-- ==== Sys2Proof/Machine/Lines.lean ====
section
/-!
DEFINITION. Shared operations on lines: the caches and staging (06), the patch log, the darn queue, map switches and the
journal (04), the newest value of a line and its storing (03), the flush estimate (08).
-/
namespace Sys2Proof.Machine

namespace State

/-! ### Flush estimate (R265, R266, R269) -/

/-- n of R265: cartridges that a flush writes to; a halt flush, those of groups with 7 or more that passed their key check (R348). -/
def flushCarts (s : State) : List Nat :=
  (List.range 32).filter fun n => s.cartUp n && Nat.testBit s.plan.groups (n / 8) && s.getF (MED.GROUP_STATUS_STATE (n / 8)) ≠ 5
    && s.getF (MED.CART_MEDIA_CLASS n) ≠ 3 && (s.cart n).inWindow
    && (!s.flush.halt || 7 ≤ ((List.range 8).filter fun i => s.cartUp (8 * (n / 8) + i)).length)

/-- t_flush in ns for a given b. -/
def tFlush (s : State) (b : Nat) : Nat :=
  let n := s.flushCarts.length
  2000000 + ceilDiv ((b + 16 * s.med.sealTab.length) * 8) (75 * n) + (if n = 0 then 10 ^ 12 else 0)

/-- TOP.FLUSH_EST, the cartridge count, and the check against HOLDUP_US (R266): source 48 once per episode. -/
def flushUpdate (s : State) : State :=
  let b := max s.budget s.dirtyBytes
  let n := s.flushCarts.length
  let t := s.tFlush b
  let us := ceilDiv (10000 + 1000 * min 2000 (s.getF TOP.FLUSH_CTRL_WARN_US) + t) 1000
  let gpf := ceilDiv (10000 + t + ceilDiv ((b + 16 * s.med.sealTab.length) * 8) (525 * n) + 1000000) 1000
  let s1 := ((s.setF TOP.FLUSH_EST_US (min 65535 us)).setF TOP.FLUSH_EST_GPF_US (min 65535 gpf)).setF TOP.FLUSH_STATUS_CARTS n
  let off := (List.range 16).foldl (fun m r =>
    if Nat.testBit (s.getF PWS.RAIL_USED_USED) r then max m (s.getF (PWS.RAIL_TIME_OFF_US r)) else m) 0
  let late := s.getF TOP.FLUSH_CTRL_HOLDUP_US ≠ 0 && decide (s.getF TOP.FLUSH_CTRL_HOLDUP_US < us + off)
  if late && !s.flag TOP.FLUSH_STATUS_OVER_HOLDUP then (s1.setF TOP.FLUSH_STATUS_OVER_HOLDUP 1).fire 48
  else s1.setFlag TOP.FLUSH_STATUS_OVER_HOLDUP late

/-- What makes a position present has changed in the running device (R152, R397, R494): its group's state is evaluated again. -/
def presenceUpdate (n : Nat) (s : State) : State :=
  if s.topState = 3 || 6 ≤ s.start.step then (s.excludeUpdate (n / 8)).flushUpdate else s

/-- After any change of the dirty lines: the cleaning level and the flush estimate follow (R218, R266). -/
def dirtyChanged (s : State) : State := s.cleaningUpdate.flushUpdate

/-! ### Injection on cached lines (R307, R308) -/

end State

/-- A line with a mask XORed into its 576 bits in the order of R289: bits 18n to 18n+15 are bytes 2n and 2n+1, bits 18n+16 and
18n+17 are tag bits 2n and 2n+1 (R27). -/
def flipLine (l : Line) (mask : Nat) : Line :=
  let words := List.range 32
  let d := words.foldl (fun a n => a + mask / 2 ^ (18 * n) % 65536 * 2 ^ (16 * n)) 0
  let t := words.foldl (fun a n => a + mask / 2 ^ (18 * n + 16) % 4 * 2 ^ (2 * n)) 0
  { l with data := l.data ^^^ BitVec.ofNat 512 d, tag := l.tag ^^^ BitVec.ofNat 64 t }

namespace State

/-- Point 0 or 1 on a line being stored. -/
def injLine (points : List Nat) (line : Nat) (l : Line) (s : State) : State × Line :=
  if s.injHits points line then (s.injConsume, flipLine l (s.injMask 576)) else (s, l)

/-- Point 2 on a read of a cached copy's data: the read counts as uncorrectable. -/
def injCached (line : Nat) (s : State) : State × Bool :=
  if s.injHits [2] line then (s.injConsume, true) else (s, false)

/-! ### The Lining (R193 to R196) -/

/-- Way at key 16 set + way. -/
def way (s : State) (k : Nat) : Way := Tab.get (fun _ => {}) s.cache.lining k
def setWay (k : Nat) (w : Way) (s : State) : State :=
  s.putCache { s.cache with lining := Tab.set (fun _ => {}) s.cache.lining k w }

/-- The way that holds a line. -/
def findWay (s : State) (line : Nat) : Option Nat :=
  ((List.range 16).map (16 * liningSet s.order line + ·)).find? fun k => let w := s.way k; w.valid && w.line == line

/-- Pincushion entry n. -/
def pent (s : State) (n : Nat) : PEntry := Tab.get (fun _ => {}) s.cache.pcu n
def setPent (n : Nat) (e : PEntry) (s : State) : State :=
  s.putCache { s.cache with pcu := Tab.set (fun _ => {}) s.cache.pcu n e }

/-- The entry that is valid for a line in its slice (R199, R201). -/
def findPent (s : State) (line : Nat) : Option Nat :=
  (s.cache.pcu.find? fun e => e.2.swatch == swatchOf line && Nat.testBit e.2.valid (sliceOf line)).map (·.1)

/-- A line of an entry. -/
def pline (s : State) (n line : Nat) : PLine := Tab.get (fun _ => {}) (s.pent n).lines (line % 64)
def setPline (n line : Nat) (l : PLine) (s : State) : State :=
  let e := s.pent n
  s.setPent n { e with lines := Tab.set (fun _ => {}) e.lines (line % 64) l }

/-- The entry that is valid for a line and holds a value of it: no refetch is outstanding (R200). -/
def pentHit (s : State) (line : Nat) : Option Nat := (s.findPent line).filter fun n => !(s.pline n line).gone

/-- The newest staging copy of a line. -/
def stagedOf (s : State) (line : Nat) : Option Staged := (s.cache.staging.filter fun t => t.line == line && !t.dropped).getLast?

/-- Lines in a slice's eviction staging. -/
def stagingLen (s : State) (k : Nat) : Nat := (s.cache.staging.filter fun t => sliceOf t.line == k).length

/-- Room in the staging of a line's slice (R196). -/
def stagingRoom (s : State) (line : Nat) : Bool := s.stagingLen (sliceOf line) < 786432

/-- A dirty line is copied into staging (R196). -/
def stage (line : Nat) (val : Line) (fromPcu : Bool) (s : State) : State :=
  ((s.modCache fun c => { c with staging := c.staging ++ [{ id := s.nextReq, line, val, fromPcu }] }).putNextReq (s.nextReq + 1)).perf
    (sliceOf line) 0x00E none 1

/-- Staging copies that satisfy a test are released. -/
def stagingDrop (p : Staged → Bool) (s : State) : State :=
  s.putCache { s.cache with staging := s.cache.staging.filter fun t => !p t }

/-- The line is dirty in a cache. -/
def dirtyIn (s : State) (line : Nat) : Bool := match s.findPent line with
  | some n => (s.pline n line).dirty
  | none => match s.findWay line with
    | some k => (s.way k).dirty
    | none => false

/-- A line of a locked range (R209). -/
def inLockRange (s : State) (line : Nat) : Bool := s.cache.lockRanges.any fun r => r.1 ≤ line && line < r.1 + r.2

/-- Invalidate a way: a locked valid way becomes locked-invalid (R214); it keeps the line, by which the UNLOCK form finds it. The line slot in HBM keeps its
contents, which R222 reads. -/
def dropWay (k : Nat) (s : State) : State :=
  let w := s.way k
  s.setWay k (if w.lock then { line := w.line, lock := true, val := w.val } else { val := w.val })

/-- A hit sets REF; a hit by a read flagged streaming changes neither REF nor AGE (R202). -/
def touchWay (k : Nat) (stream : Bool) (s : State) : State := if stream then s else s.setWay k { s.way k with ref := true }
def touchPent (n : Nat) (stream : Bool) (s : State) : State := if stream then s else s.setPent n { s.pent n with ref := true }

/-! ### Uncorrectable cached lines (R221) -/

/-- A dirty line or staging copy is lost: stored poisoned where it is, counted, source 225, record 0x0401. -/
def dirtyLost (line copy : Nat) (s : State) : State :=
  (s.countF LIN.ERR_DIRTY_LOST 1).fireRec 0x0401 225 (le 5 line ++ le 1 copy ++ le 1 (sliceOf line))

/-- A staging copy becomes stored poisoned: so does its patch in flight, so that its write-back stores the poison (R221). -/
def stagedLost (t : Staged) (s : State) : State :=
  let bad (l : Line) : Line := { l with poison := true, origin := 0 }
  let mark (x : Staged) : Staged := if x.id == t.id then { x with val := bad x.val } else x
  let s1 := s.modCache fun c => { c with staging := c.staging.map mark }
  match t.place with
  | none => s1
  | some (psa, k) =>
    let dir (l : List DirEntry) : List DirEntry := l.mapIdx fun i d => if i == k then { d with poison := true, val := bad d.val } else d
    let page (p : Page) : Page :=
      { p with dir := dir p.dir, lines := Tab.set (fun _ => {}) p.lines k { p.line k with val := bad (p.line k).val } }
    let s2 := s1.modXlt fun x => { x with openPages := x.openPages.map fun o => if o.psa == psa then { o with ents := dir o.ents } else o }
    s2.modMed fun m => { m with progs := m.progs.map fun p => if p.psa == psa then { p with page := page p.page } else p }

[TASK DETAILS]: Only lines containing "List" belong in the answer; copy every such line from the records.

[RESPONSE TO THIS TASK]:
def flushCarts (s : State) : List Nat :=
  (List.range 32).filter fun n => s.cartUp n && Nat.testBit s.plan.groups (n / 8) && s.getF (MED.GROUP_STATUS_STATE (n / 8)) ≠ 5
    && (!s.flush.halt || 7 ≤ ((List.range 8).filter fun i => s.cartUp (8 * (n / 8) + i)).length)
  let off := (List.range 16).foldl (fun m r =>
  let words := List.range 32
def injLine (points : List Nat) (line : Nat) (l : Line) (s : State) : State × Line :=
  ((List.range 16).map (16 * liningSet s.order line + ·)).find? fun k => let w := s.way k; w.valid && w.line == line
    let dir (l : List DirEntry) : List DirEntry := l.mapIdx fun i d => if i == k then { d with poison := true, val := bad d.val } else d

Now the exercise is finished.